§ THE PROBLEM: Within the records below, reproduce without change the lines from the line that has "(dropOwner n s).water = s.water := rfl" through the line that has "(dropHeld n s).overrun = s.overrun := rfl", and only those.
EXTRACTED MATERIAL: Begin
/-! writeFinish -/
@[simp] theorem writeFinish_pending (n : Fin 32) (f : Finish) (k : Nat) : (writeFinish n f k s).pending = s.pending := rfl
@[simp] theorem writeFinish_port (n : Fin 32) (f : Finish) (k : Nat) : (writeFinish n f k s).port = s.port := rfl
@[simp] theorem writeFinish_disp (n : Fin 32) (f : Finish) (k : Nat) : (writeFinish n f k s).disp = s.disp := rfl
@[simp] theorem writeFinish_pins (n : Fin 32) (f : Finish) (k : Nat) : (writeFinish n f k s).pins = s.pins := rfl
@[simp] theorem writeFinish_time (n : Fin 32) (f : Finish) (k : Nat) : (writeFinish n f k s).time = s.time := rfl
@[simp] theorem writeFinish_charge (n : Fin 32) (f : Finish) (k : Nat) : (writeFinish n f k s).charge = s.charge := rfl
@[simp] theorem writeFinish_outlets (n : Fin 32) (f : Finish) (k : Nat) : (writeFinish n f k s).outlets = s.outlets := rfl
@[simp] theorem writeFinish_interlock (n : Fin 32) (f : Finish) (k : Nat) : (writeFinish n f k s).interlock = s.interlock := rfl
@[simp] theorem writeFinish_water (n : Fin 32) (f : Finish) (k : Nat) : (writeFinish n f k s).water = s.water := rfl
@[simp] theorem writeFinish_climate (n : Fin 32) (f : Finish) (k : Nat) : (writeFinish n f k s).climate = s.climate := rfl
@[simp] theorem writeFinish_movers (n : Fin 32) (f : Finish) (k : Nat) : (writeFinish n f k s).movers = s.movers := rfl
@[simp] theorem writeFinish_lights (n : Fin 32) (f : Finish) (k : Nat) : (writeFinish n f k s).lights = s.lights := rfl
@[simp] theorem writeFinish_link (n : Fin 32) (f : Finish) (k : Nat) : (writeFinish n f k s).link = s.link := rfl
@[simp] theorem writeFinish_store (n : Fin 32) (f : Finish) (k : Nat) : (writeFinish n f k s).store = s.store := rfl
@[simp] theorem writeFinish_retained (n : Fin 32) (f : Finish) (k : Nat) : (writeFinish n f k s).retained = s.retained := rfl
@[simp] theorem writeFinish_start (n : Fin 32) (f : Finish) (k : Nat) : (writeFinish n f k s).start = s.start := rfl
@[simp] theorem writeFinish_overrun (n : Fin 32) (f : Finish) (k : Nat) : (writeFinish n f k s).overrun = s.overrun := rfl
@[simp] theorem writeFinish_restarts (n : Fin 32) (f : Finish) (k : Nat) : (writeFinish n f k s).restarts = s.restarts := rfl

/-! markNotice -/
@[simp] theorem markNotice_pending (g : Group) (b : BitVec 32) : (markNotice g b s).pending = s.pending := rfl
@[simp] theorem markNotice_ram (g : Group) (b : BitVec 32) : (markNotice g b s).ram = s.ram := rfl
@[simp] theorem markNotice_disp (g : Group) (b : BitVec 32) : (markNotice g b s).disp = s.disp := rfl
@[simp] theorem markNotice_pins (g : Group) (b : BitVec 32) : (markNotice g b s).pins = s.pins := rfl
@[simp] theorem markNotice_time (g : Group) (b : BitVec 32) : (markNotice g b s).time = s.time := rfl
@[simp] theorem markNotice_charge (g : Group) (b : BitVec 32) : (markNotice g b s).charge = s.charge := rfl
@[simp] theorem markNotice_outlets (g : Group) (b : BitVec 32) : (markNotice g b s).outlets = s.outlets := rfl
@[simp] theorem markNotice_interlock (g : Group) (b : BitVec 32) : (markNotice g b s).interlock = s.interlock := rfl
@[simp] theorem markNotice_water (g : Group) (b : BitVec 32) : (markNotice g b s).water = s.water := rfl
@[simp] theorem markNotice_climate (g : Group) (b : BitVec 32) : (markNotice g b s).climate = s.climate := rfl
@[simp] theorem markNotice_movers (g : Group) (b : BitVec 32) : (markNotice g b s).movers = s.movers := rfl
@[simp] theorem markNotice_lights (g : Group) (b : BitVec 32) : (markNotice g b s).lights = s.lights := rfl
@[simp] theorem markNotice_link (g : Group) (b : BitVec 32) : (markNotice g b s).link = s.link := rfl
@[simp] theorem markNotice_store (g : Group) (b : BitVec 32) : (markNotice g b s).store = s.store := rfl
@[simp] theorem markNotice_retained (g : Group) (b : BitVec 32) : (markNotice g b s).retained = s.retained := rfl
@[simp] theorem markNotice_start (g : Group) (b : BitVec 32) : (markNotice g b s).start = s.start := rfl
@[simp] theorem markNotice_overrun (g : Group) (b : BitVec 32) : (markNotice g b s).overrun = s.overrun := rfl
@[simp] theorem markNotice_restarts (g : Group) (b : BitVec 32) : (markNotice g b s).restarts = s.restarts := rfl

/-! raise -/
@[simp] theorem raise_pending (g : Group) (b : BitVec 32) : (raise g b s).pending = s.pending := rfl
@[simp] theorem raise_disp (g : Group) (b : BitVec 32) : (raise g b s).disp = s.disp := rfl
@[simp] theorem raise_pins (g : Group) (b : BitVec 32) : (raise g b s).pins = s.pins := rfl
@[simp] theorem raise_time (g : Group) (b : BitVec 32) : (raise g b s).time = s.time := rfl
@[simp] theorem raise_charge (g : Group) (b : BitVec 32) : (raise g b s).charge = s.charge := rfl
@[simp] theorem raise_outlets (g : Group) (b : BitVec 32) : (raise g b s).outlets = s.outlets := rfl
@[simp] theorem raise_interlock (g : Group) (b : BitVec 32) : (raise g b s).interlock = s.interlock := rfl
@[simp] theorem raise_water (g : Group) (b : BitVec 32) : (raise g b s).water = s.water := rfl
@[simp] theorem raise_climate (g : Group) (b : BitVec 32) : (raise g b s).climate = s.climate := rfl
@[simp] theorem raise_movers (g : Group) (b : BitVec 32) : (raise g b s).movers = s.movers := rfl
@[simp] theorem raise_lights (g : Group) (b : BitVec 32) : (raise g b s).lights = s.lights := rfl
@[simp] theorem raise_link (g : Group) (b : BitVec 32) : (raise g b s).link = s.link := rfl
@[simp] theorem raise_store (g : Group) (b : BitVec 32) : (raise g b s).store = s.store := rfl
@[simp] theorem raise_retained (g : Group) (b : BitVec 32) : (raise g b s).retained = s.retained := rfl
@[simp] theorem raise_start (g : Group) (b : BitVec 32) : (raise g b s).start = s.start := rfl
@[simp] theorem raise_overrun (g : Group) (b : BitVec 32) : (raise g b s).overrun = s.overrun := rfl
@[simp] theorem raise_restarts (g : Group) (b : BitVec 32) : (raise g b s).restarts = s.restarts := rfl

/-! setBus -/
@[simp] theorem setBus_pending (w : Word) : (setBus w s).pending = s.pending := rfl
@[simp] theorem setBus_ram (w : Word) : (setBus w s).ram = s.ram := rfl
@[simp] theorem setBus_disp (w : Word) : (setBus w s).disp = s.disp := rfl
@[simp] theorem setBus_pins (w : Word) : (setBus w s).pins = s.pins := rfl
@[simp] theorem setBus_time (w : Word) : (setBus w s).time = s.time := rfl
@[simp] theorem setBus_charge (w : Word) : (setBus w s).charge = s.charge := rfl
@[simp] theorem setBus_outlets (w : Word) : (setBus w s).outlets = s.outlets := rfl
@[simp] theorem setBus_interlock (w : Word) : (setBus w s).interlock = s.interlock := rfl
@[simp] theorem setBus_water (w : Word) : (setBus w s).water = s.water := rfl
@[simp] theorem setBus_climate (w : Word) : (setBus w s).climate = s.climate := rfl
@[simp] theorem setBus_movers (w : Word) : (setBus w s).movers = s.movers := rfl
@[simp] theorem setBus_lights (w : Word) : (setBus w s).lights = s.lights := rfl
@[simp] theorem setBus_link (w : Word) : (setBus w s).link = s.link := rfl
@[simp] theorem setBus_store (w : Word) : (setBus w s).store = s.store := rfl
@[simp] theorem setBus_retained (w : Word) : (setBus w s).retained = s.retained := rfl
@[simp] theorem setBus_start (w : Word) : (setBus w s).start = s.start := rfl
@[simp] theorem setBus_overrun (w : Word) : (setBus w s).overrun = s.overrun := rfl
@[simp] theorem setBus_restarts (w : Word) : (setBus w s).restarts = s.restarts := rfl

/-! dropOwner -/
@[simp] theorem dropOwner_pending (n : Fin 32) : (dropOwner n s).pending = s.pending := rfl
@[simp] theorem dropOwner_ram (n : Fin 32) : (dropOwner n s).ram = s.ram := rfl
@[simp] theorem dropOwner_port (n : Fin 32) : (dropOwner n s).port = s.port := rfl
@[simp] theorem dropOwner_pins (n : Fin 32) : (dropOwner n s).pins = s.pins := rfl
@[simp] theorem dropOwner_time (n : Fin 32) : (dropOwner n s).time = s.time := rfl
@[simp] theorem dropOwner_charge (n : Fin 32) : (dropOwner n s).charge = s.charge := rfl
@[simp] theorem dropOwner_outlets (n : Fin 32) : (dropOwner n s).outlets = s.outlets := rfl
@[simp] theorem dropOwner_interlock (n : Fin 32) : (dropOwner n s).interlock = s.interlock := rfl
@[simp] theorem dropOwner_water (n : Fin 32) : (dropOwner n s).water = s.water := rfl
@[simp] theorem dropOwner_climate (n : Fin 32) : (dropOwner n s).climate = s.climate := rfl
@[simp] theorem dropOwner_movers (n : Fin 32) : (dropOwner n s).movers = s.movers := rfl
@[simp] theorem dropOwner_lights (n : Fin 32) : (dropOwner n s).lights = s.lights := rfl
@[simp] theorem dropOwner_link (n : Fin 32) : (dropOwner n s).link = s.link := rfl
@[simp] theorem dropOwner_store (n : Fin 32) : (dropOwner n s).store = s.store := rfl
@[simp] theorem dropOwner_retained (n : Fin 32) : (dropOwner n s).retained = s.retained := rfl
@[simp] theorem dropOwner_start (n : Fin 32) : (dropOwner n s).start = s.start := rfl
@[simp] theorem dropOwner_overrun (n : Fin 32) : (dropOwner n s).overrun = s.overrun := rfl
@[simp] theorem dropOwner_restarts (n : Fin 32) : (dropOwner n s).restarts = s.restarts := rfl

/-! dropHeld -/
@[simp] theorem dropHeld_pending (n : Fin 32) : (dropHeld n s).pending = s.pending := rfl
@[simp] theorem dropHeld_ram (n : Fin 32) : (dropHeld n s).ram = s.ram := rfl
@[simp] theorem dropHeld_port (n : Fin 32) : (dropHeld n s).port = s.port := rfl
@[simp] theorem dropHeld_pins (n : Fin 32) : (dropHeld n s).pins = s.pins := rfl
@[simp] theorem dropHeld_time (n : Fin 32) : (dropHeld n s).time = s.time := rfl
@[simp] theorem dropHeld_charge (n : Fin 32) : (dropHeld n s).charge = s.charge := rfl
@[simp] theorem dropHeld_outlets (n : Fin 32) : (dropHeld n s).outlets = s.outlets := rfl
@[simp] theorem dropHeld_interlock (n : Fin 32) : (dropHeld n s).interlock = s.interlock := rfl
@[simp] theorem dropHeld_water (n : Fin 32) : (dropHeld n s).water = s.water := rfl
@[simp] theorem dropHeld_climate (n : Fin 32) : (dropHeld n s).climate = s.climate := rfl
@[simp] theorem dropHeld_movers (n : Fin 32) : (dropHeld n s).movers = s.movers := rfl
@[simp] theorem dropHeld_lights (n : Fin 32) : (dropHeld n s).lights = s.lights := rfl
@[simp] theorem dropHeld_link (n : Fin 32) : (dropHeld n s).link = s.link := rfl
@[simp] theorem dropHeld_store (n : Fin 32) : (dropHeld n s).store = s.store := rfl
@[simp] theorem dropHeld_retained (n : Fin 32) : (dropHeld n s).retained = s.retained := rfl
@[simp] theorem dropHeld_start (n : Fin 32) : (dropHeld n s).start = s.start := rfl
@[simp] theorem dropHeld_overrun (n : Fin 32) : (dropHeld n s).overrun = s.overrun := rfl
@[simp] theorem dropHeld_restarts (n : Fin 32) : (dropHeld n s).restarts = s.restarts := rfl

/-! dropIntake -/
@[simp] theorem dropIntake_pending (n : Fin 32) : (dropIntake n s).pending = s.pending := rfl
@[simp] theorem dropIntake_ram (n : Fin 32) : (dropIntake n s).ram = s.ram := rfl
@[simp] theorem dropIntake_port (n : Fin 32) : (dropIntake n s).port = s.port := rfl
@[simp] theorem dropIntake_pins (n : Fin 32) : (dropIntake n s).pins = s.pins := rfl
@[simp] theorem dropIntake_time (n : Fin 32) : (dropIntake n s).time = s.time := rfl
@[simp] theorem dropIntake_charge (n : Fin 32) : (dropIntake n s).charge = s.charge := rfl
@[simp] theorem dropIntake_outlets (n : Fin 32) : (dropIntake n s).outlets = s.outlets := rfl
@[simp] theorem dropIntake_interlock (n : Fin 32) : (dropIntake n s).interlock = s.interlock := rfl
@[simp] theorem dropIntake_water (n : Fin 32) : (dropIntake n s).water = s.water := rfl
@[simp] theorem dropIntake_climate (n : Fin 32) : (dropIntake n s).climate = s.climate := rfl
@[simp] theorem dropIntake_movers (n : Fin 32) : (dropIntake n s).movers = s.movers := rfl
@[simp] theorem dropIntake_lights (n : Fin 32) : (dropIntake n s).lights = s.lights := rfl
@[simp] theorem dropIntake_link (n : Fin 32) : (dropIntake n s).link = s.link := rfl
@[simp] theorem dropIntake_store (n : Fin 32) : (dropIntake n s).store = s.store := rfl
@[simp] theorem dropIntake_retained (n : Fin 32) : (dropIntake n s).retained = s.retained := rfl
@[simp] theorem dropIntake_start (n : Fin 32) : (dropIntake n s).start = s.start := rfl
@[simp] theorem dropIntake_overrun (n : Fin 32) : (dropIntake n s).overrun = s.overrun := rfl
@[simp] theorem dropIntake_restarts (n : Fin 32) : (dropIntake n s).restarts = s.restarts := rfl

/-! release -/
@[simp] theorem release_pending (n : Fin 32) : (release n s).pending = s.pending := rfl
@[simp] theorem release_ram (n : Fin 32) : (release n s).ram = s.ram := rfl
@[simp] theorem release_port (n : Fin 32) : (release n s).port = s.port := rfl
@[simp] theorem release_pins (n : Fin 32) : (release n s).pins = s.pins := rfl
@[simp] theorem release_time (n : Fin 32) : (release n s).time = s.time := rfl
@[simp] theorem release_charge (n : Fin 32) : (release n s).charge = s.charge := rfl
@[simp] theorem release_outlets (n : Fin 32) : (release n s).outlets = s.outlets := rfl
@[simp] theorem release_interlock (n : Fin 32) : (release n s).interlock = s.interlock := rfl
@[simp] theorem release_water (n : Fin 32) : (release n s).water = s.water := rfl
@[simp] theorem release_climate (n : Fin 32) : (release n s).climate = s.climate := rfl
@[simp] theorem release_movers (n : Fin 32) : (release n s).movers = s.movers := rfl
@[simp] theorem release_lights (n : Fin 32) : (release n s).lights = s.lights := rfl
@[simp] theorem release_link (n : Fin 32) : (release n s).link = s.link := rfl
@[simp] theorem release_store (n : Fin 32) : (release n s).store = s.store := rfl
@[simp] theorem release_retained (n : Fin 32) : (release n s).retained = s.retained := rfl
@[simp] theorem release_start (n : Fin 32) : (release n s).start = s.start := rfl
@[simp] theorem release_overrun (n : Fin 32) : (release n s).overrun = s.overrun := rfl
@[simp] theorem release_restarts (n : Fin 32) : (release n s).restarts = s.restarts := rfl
EXTRACTED MATERIAL: End
EXTRACTED MATERIAL: Begin
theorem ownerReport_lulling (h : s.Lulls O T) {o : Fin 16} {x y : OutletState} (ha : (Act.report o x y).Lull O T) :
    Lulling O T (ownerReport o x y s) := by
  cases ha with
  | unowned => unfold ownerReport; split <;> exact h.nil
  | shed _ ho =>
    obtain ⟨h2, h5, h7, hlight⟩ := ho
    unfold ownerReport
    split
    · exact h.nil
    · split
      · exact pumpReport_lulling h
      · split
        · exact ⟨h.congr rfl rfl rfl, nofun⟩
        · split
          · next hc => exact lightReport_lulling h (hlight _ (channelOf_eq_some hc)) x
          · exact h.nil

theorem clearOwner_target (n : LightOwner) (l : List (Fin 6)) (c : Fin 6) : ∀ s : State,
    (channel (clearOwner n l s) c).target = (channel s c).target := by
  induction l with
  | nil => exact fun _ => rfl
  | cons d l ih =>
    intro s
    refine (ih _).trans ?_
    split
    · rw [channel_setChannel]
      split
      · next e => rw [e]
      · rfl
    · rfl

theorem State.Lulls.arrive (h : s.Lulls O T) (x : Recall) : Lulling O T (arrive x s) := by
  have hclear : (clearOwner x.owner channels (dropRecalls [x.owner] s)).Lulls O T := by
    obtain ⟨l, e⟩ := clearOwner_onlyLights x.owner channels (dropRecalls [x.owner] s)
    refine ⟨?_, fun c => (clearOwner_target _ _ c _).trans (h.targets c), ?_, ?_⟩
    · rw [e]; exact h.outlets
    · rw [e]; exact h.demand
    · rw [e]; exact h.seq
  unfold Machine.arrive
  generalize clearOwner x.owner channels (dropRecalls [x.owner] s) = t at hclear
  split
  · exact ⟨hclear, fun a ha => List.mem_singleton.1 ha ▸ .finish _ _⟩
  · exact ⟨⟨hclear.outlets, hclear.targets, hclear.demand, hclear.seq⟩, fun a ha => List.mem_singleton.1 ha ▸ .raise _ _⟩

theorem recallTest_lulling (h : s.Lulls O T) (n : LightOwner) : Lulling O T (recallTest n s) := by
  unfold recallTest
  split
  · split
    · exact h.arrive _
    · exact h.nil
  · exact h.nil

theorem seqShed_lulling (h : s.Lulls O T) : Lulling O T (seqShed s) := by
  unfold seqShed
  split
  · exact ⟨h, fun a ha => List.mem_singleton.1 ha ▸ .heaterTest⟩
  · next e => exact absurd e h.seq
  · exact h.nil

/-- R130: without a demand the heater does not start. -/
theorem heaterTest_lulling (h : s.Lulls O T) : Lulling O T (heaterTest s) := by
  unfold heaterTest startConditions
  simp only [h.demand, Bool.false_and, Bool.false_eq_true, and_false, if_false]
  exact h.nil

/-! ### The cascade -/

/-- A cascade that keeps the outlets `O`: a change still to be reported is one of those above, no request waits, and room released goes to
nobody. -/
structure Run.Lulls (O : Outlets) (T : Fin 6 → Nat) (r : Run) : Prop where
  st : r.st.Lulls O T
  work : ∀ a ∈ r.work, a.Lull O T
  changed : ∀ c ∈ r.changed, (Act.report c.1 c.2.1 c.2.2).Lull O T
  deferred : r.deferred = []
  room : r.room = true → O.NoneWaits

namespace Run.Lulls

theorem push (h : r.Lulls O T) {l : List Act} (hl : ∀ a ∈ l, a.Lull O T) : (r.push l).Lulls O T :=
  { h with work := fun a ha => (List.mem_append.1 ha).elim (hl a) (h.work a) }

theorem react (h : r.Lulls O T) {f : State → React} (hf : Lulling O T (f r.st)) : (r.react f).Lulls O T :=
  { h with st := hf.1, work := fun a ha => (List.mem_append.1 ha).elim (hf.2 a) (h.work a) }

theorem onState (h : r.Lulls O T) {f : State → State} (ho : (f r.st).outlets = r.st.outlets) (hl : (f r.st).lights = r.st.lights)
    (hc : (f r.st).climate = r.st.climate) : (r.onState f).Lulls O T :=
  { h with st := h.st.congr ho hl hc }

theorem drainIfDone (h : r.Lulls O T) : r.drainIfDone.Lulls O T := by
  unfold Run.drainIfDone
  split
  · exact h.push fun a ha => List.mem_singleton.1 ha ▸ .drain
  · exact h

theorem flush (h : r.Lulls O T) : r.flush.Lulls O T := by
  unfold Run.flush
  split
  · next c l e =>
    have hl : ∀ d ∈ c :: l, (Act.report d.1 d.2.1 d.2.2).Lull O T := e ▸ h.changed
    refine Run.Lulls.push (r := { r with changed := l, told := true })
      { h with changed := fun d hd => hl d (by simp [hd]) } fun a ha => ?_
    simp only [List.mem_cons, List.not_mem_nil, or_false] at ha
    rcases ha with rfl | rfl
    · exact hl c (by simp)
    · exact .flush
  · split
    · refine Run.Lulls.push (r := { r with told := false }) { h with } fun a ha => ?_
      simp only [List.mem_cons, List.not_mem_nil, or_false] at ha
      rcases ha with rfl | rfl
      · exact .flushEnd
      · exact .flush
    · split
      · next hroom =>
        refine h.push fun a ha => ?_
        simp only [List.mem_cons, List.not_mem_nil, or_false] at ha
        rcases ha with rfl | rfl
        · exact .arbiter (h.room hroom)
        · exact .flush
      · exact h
EXTRACTED MATERIAL: End
EXTRACTED MATERIAL: Begin
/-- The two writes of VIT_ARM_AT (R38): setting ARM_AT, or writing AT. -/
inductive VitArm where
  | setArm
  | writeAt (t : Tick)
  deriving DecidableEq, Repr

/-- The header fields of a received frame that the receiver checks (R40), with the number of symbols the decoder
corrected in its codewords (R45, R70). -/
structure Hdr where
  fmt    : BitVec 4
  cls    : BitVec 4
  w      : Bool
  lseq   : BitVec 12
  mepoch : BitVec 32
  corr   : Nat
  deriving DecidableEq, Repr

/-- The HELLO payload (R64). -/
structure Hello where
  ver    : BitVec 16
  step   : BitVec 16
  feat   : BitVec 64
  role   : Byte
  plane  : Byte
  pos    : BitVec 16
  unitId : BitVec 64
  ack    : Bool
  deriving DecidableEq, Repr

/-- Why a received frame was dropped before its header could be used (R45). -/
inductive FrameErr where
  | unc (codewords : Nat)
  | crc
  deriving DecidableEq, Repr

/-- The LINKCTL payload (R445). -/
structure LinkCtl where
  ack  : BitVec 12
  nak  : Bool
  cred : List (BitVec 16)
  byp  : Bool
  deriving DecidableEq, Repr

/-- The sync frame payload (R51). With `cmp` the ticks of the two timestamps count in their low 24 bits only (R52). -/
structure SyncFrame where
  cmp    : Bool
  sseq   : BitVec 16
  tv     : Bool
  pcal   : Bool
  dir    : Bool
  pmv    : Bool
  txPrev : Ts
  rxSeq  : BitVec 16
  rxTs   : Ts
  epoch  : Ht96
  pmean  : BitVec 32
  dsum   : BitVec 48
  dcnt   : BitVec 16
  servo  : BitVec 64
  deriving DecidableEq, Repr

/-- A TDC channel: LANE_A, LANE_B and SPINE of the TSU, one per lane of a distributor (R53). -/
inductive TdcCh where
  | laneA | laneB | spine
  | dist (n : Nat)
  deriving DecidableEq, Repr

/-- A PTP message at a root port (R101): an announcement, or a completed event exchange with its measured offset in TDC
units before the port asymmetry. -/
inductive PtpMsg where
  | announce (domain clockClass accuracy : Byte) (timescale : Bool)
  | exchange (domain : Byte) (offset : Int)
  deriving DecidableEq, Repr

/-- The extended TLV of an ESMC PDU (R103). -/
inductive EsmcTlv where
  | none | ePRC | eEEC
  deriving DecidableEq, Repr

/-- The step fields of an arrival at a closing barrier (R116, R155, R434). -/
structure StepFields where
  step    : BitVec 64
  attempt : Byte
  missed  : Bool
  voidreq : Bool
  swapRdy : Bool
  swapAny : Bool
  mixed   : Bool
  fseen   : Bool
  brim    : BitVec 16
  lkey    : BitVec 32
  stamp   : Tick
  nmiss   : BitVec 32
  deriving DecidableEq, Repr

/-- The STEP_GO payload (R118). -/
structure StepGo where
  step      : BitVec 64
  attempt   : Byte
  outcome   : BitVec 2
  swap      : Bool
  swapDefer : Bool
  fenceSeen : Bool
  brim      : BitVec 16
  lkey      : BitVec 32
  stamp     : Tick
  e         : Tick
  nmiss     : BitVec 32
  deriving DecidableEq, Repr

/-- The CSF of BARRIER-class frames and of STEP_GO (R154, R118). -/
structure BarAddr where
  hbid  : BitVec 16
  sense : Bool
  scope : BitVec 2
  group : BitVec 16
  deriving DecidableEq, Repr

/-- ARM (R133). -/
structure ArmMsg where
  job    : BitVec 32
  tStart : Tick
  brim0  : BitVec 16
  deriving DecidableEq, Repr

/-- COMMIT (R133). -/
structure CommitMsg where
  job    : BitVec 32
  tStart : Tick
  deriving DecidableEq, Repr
EXTRACTED MATERIAL: End
§ TASK RESPONSE:
@[simp] theorem dropOwner_water (n : Fin 32) : (dropOwner n s).water = s.water := rfl
@[simp] theorem dropOwner_climate (n : Fin 32) : (dropOwner n s).climate = s.climate := rfl
@[simp] theorem dropOwner_movers (n : Fin 32) : (dropOwner n s).movers = s.movers := rfl
@[simp] theorem dropOwner_lights (n : Fin 32) : (dropOwner n s).lights = s.lights := rfl
@[simp] theorem dropOwner_link (n : Fin 32) : (dropOwner n s).link = s.link := rfl
@[simp] theorem dropOwner_store (n : Fin 32) : (dropOwner n s).store = s.store := rfl
@[simp] theorem dropOwner_retained (n : Fin 32) : (dropOwner n s).retained = s.retained := rfl
@[simp] theorem dropOwner_start (n : Fin 32) : (dropOwner n s).start = s.start := rfl
@[simp] theorem dropOwner_overrun (n : Fin 32) : (dropOwner n s).overrun = s.overrun := rfl
@[simp] theorem dropOwner_restarts (n : Fin 32) : (dropOwner n s).restarts = s.restarts := rfl

/-! dropHeld -/
@[simp] theorem dropHeld_pending (n : Fin 32) : (dropHeld n s).pending = s.pending := rfl
@[simp] theorem dropHeld_ram (n : Fin 32) : (dropHeld n s).ram = s.ram := rfl
@[simp] theorem dropHeld_port (n : Fin 32) : (dropHeld n s).port = s.port := rfl
@[simp] theorem dropHeld_pins (n : Fin 32) : (dropHeld n s).pins = s.pins := rfl
@[simp] theorem dropHeld_time (n : Fin 32) : (dropHeld n s).time = s.time := rfl
@[simp] theorem dropHeld_charge (n : Fin 32) : (dropHeld n s).charge = s.charge := rfl
@[simp] theorem dropHeld_outlets (n : Fin 32) : (dropHeld n s).outlets = s.outlets := rfl
@[simp] theorem dropHeld_interlock (n : Fin 32) : (dropHeld n s).interlock = s.interlock := rfl
@[simp] theorem dropHeld_water (n : Fin 32) : (dropHeld n s).water = s.water := rfl
@[simp] theorem dropHeld_climate (n : Fin 32) : (dropHeld n s).climate = s.climate := rfl
@[simp] theorem dropHeld_movers (n : Fin 32) : (dropHeld n s).movers = s.movers := rfl
@[simp] theorem dropHeld_lights (n : Fin 32) : (dropHeld n s).lights = s.lights := rfl
@[simp] theorem dropHeld_link (n : Fin 32) : (dropHeld n s).link = s.link := rfl
@[simp] theorem dropHeld_store (n : Fin 32) : (dropHeld n s).store = s.store := rfl
@[simp] theorem dropHeld_retained (n : Fin 32) : (dropHeld n s).retained = s.retained := rfl
@[simp] theorem dropHeld_start (n : Fin 32) : (dropHeld n s).start = s.start := rfl
@[simp] theorem dropHeld_overrun (n : Fin 32) : (dropHeld n s).overrun = s.overrun := rfl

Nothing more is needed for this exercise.